渡辺 謙/俳優

『ラストサムライ』ではアカデミー助演男優賞ノミネート、続く『Memoirs of a Geisha』『バットマン・ビギンズ』『硫黄島からの手紙』では世界の名監督たちを魅了した。今や「ケン・ワタナベ」として圧倒的な存在感を誇る世界的スターだが、スクリーンを通して届けられる魂のメッセージの裏には、俳優として生き抜く覚悟と、それを支える人たちの姿があった。

「自分は何者なんだ」という信念を感じられれば、どこでもいい。

わたなべ・けん◉1959年、新潟県生まれ。日本国内、海外双方において、映画を中心にテレビドラマ、舞台と幅広く活躍する。『ラストサムライ』でアカデミー助演男優賞にノミネート、『バットマン・ビギンズ』『SAYURI』、現在公開中の『硫黄島からの手紙』他に出演。2006年に日本で公開した『明日の記憶』では、自らエグゼクティブ・プロデューサー、主演を務め、現在、北米公開に向けてプロモーション中。

表現する仕事がしたいと突き進んだ俳優の道

高校まではトランペットを習っていて、漠然とミュージシャンになれたらいいなと思っていました。でも、音楽学校はお金がかかるし、親父もリタイアしたので、無理かもしれないなと。受験勉強もしていたのですが、「表現する仕事がしたい」と思い、劇団のパンフレットを取り寄せました。
「大学と同じ4年間やってみて、どうしようもなければいいや」と思っていたら、入ってからの刺激がすごかった。演劇青年や音楽青年に囲まれて、「こいつらに追いつかないと」という気持ちで芝居や音楽に目覚めました。振り返ってみると、ずっとそう。「何かを高く望んで取り組む」というよりは、急に「何かをしたい」と思い立ち、ダーっと突き進んで、後から「ああ、枯渇していたんだな」と。理屈が先行しないんですよね(笑)。
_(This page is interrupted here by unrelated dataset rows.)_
theorem offsetsInv_of_same {s t : State} (hinv : s.offsetsInv) (hcfg : t.cfg = s.cfg) (hbase : t.base = s.base)
    (hevq : t.evq = s.evq) : t.offsetsInv := by
  simp only [State.offsetsInv, State.n, hcfg, hbase, hevq]
  exact hinv

theorem step_keeps_offsetsInv {s t : State} (hinv : s.offsetsInv) (hwrap : s.base.toNat + s.len < 2 ^ 64)
    (h : step s = .next t) : t.offsetsInv := by
  cases stepCase_of_step h with
  | reset => exact offsetsInv_of_evq_nil (opReset_evq ..)
  | sink => exact offsetsInv_of_same hinv (by simp) (by simp) (by simp)
  | internal hsteps =>
    obtain ⟨-, hcons, hem⟩ := hsteps
    have hbase := (congrArg BitVec.toNat hcons.base).trans (toNat_base_add hcons.le_len hwrap)
    have hn := hcons.n
    have hevq := hcons.evq
    cases hem with
    | quiet => exact offsetsInv_append hinv hn hbase hevq (.inl rfl) (.inl rfl)
    | loss => exact offsetsInv_append hinv hn hbase hevq (.inl rfl) (.inr rfl)
    | frame => exact offsetsInv_append hinv hn hbase hevq (.inr ⟨rfl, le_rfl⟩) (.inr rfl)
  | push => exact offsetsInv_of_same hinv rfl rfl rfl
  | close later hi =>
    exact offsetsInv_append hinv rfl (toNat_base_add le_rfl hwrap) rfl (.inl rfl) (.inl rfl)
  | request => exact offsetsInv_of_same hinv rfl rfl rfl

/-! ### No step but late requests is missing -/

/-- While running, the invariant puts the block inside the specification (R17, R34). -/
theorem inSpec_of_inv {s : State} (hinv : s.Inv) (hr : s.st.running = true) : s.InSpec := by
  obtain ⟨hcfg, hlen, -⟩ := hinv
  refine ⟨hcfg (.inl hr), (hlen hr).trans ?_⟩
  unfold State.cap
  omega

theorem configured_of_inv {s : State} (hinv : s.Inv) (hr : s.st.running = true) : s.configured = true :=
  (inSpec_of_inv hinv hr).1

theorem exists_opCheck_eq_next {s : State} (hs : s.InSpec) (hst : s.st = .candidate) (hfull : s.n ≤ s.len) :
    ∃ t, opCheck s = .next t := by
  have hn := n_pos_of_configured hs.1
  have hhi : s.n - 2 < s.buf.length := lt_of_lt_of_le (by omega) hfull
  have hlo : s.n - 1 < s.buf.length := lt_of_lt_of_le (by omega) hfull
  exact ⟨_, opCheck_of_candidate hs hst (List.getElem?_eq_getElem hhi) (List.getElem?_eq_getElem hlo)⟩

theorem one_le_len_of_full {s : State} (hc : s.configured = true) (hfull : s.n ≤ s.len) : 1 ≤ s.len :=
  (n_pos_of_configured hc).trans_le hfull

/-- A run of internal operations begins with an internal step. -/
theorem InternalRun.exists_first {s t : State} {op : Op} {ops : List Op} (h : InternalRun s (op :: ops) t) :
    ∃ u, internal s = .next u := by
  cases h with
  | cons _ first _ => exact ⟨_, first⟩

/-- In SEARCHING with N bytes, one operation makes a step (R67, R75). -/
theorem exists_internal_of_searching {s : State} (hs : s.InSpec) (hst : s.st = .searching) (hfull : s.n ≤ s.len) :
    ∃ t, internal s = .next t := by
  by_cases hh : s.headerStands
  · exact ⟨_, (internal_eq_perform 0 (enabledOp_of_headerStands hst hfull hh)).trans
      ((opDetect_follows hs).1 ⟨hst, hfull, hh⟩)⟩
  · cases hf : s.findPreamble with
    | none => exact (internalRun_flush hs hst hfull hh ((findPreamble_eq_none_iff s).1 hf)).exists_first
    | some k =>
      have hk := (findPreamble_eq_some_iff s k).1 hf
      cases k with
      | zero => exact (internalRun_hslide hs hst hfull hh hk).exists_first
      | succ k => exact (internalRun_skip hs hst hfull hh k.succ_pos hk).exists_first

/-- A busy block inside the specification makes its internal step (R75, R141). -/
theorem exists_internal_eq_next {s : State} (hs : s.InSpec) (hcand : s.candidateInv) (hb : s.busy = true) :
    ∃ t, internal s = .next t := by
  have hrun := running_of_busy hb
  cases hst : s.st with
  | searching =>
    have hfull : s.n ≤ s.len := by
      by_contra hlt
      simp [(idle_iff s).2 ⟨hst, Nat.lt_of_not_le hlt⟩, State.busy] at hb
    exact exists_internal_of_searching hs hst hfull
  | candidate =>
    obtain ⟨t, ht⟩ := exists_opCheck_eq_next hs hst (hcand.1 (.inl hst)).1
    exact ⟨t, (internal_of_candidate hst).trans ht⟩
  | validating =>
    have hfull := (hcand.1 (.inr (.inl hst))).1
    by_cases heq : s.calcReg = s.rxReg
    · exact (internalRun_accept_emit hs hst heq hfull).exists_first
    · exact (internalRun_slide hs hst heq (one_le_len_of_full hs.1 hfull)).exists_first
  | emitting =>
    exact ⟨_, (internal_of_emitting hst).trans (opEmit_of_emitting hs (hcand.1 (.inr (.inr hst))).1 hst)⟩
  | streamClosed | cfgFailed | unreset => simp [hst, St.running] at hrun

/-- A frame at the head is its type's header at the head (R45, R46). -/
theorem header_prefix_of_atHead {s : State} {t : FrameType} {payload : List Byte} {chk : Half}
    (h : s.atHead t payload chk = true) : t.header <+: s.buf := by
  have hframe : t.header <+: s.buf.take t.size := by
    rw [(atHead_iff ..).1 h]
    exact List.prefix_append ..
  exact hframe.trans (List.take_prefix ..)

/-- A frame of the configured type at the head is a header match (R52). -/
theorem headerStands_of_atHead {s : State} {t : FrameType} {payload : List Byte} {chk : Half}
    (hc : s.configuredFor t = true) (h : s.atHead t payload chk = true) : s.headerStands := by
  rw [← definitionHeader_prefix_iff_headerStands, definitionHeader_of_configuredFor hc]
  exact header_prefix_of_atHead h

theorem exists_finishJudged_eq_next {s : State} (hs : s.InSpec) (hst : s.st = .validating) (hfull : s.n ≤ s.len) :
    ∃ t, finishJudged s = .next t := by
  by_cases heq : s.calcReg = s.rxReg
  · have hemit := opEmit_of_emitting (s := { s with st := .emitting }) hs hfull rfl
    exact ⟨_, by rw [finishJudged_of_equal heq, (opAccept_follows hs).1 ⟨hst, heq⟩, andThen_next, hemit]⟩
  · exact ⟨_, (finishJudged_of_unequal heq).trans
      (opSlide_of_rejected hs hst heq (one_le_len_of_full hs.1 hfull))⟩

theorem exists_check_eq_next {s : State} (hs : s.InSpec) (hst : s.st = .candidate) (hfull : s.n ≤ s.len) :
    ∃ t, andThen (opCheck s) finishJudged = .next t := by
  obtain ⟨u, hu⟩ := exists_opCheck_eq_next hs hst hfull
  obtain ⟨-, -, -, span, rx, -, -, rfl⟩ := opCheck_eq_next hu
  rw [hu, andThen_next]
  exact exists_finishJudged_eq_next (s := { s with
    calcReg := familyChecksum s.cfg.fam span, rxReg := rx, st := .validating }) hs rfl hfull

/-- The rule of a frame whose bytes are buffered makes all its operations (R112 to R128). -/
theorem exists_frameRule_eq_next {s : State} (hs : s.InSpec) (hr : s.st.running = true) (hfull : s.n ≤ s.len)
    (hh : s.headerStands) : ∃ t, frameRule s = .next t := by
  cases hst : s.st with
  | searching =>
    rw [frameRule_of_searching hst, (opDetect_follows hs).1 ⟨hst, hfull, hh⟩, andThen_next]
    exact exists_check_eq_next (s := { s with st := .candidate }) hs rfl hfull
  | candidate =>
    rw [frameRule_of_candidate hst]
    exact exists_check_eq_next hs hst hfull
  | validating =>
    rw [frameRule_of_validating hst]
    exact exists_finishJudged_eq_next hs hst hfull
  | emitting => exact ⟨_, (frameRule_of_emitting hst).trans (opEmit_of_emitting hs hfull hst)⟩
  | streamClosed | cfgFailed | unreset => simp [hst, St.running] at hr

/-- An idle block takes every request (R61, R100, R102). -/
theorem exists_takeRequest_eq_next {s : State} (hc : s.configured = true) (hi : s.idle = true) :
    ∃ t, takeRequest s = .next t := by
  unfold takeRequest
  split
  · exact ⟨_, rfl⟩
  · exact ⟨_, rfl⟩
  · exact ⟨_, rfl⟩
  next b later _ => exact ⟨_, opPush_of_idle (s := { s with requests := later }) b hc hi⟩
  next later _ => exact ⟨_, opClose_of_idle (s := { s with requests := later }) hc hi⟩

theorem exists_of_resetPresented {s : State} (h : s.resetPresented = true) :
    ∃ fam key later, s.requests = .reset fam key :: later := by
  unfold State.resetPresented at h
  split at h
  next fam key later hreq => exact ⟨fam, key, later, hreq⟩
  next => cases h

/-- A RESET presented, and an event pending, are served in every phase. -/
theorem exists_step_of_presented_or_pending {s : State} (h : s.resetPresented = true ∨ s.pending ≠ none) :
    ∃ t, step s = .next t := by
  cases hreset : s.resetPresented with
  | true =>
    obtain ⟨fam, key, later, hreq⟩ := exists_of_resetPresented hreset
    exact ⟨_, step_of_reset_presented hreq⟩
  | false =>
    rcases h with h | h
    · simp [hreset] at h
    · obtain ⟨e, he⟩ := Option.ne_none_iff_exists'.1 h
      exact ⟨_, step_of_pending hreset he⟩

/-- While running, every state of the invariant has a step. -/
theorem exists_step_of_running {s : State} (hinv : s.Inv) (hr : s.st.running = true) : ∃ t, step s = .next t := by
  by_cases hserved : s.resetPresented = true ∨ s.pending ≠ none
  · exact exists_step_of_presented_or_pending hserved
  · rw [not_or, not_not, Bool.not_eq_true] at hserved
    obtain ⟨hreset, hp⟩ := hserved
    have hs := inSpec_of_inv hinv hr
    obtain ⟨-, -, hcand, -⟩ := hinv
    by_cases hframe : ∀ i, s.fetch = some i → s.configuredFor i.type = false
    · rw [step_eq_operate hframe]
      cases hb : s.busy with
      | true =>
        rw [operate_of_busy hreset hp hb]
        exact exists_internal_eq_next hs hcand hb
      | false =>
        have hi := idle_of_running hr hb
        rw [operate_of_idle hp hi]
        exact exists_takeRequest_eq_next hs.1 hi
    · simp only [not_forall, Bool.not_eq_false] at hframe
      obtain ⟨i, hf, hc⟩ := hframe
      obtain ⟨-, -, hfull, rest, hdec⟩ := (fetch_eq_some_iff s i).1 hf
      have hhead := atHead_of_decode hdec
      rw [step_of_fetch_eq_some hf, exec_of_configuredFor hhead hp hc]
      exact exists_frameRule_eq_next hs hr hfull (headerStands_of_atHead hc hhead)

/-- A PUSH or CLOSE that comes too late: outside the running phase, with no RESET to follow (R62, R101, R103). -/
def State.lateRequest (s : State) (r : Refusal) : Prop :=
  s.st.running = false ∧ nextReset s.requests = none ∧
    ((∃ b later, s.requests = .push b :: later ∧ r = .noStep .push) ∨
     (∃ later, s.requests = .close :: later ∧ r = .noStep .close))

/-- Outside the running phase a step is made, but for a late PUSH or CLOSE. -/
theorem onlyReset_next_or_late {s : State} (hr : s.st.running = false) :
    (∃ t, onlyReset s = .next t) ∨ ∃ r, onlyReset s = .refused r ∧ s.lateRequest r := by
  rcases hreq : s.requests with _ | ⟨_ | b | _ | _, later⟩
  · exact .inl ⟨s, by rw [onlyReset, hreq]⟩
  · exact .inl ⟨_, by rw [onlyReset, hreq]⟩
  · rcases hn : nextReset s.requests with _ | ⟨fam, key, after⟩
    · exact .inr ⟨_, by rw [onlyReset, hreq]; exact awaitReset_of_no_reset hn, hr, hn, .inl ⟨b, later, hreq, rfl⟩⟩
    · exact .inl ⟨_, by rw [onlyReset, hreq]; exact awaitReset_of_nextReset hn⟩
  · rcases hn : nextReset s.requests with _ | ⟨fam, key, after⟩
    · exact .inr ⟨_, by rw [onlyReset, hreq]; exact awaitReset_of_no_reset hn, hr, hn, .inr ⟨later, hreq, rfl⟩⟩
    · exact .inl ⟨_, by rw [onlyReset, hreq]; exact awaitReset_of_nextReset hn⟩
  · exact .inl ⟨_, by rw [onlyReset, hreq]⟩

/-- Under the invariant a step is made, but for a late PUSH or CLOSE. -/
theorem step_next_or_late {s : State} (hinv : s.Inv) :
    (∃ t, step s = .next t) ∨ ∃ r, step s = .refused r ∧ s.lateRequest r := by
  cases hr : s.st.running with
  | true => exact .inl (exists_step_of_running hinv hr)
  | false =>
    by_cases hp : s.pending = none
    · rw [step_of_not_running hp hr]
      exact onlyReset_next_or_late hr
    · exact .inl (exists_step_of_presented_or_pending (.inr hp))

/-! ### Discards -/

/-- A candidate whose CALC and RX differ is no valid frame (R78, R80). -/
theorem not_headValid_of_rejected {s : State} (hchecked : s.checkedInv) (hst : s.st = .validating)
    (hne : s.calcReg ≠ s.rxReg) : ¬ s.headValid := by
  obtain ⟨hcalc, hrx⟩ := hchecked (.inl hst)
  obtain ⟨span, hspan, hsum⟩ := Option.map_eq_some_iff.1 hcalc
  rw [headValid_iff hspan hrx]
  exact fun h => hne (hsum.symm.trans h.2)

/-- In SP both preamble bytes are equal, and no marker begins with them (R50). -/
theorem header_of_sp {t : FrameType} (h : t.family = .sp) :
    loByte t.family.preamble = hiByte t.family.preamble ∧ hiByte t.marker ≠ loByte t.family.preamble := by
  revert h
  cases t <;> decide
劇団に入って2~3年経った25歳の頃に、「自分は楽しんでやっているのだろうか?」と疑問を持つようになりました。ひとつひとつの役を咀嚼した上で演じていたら、違うやり方があっただろうに、環境に流されているようで。ちょうどその時に、いい役をいただいたんです。精神的にも肉体的にも、後に残るものがあれば続けようと思わせてくれたのが、インカ帝国最後の皇帝を描いた『ピサロ』というお芝居でした。「俳優ってこんなに深いんだ」と目覚めましたね。

その後、前向きにやっていこうと、勢いに任せて突っ走り、仕事が増幅した時に、病気に見舞われました。まるで、F1のレースカーが全速力で走っている時に、「エンジンが止まったからリタイアして」と言われたようで、実感がなかったですね。その時は、周りに迷惑をかけて申し訳ないという気持ちばかりでした。しかし、後になって、大きなプロジェクトを断念せざるを得ないという無念の想いが押し寄せてきて、「こんなに悔しい気持ちを自分の中に閉じ込めていたのか」と驚きました。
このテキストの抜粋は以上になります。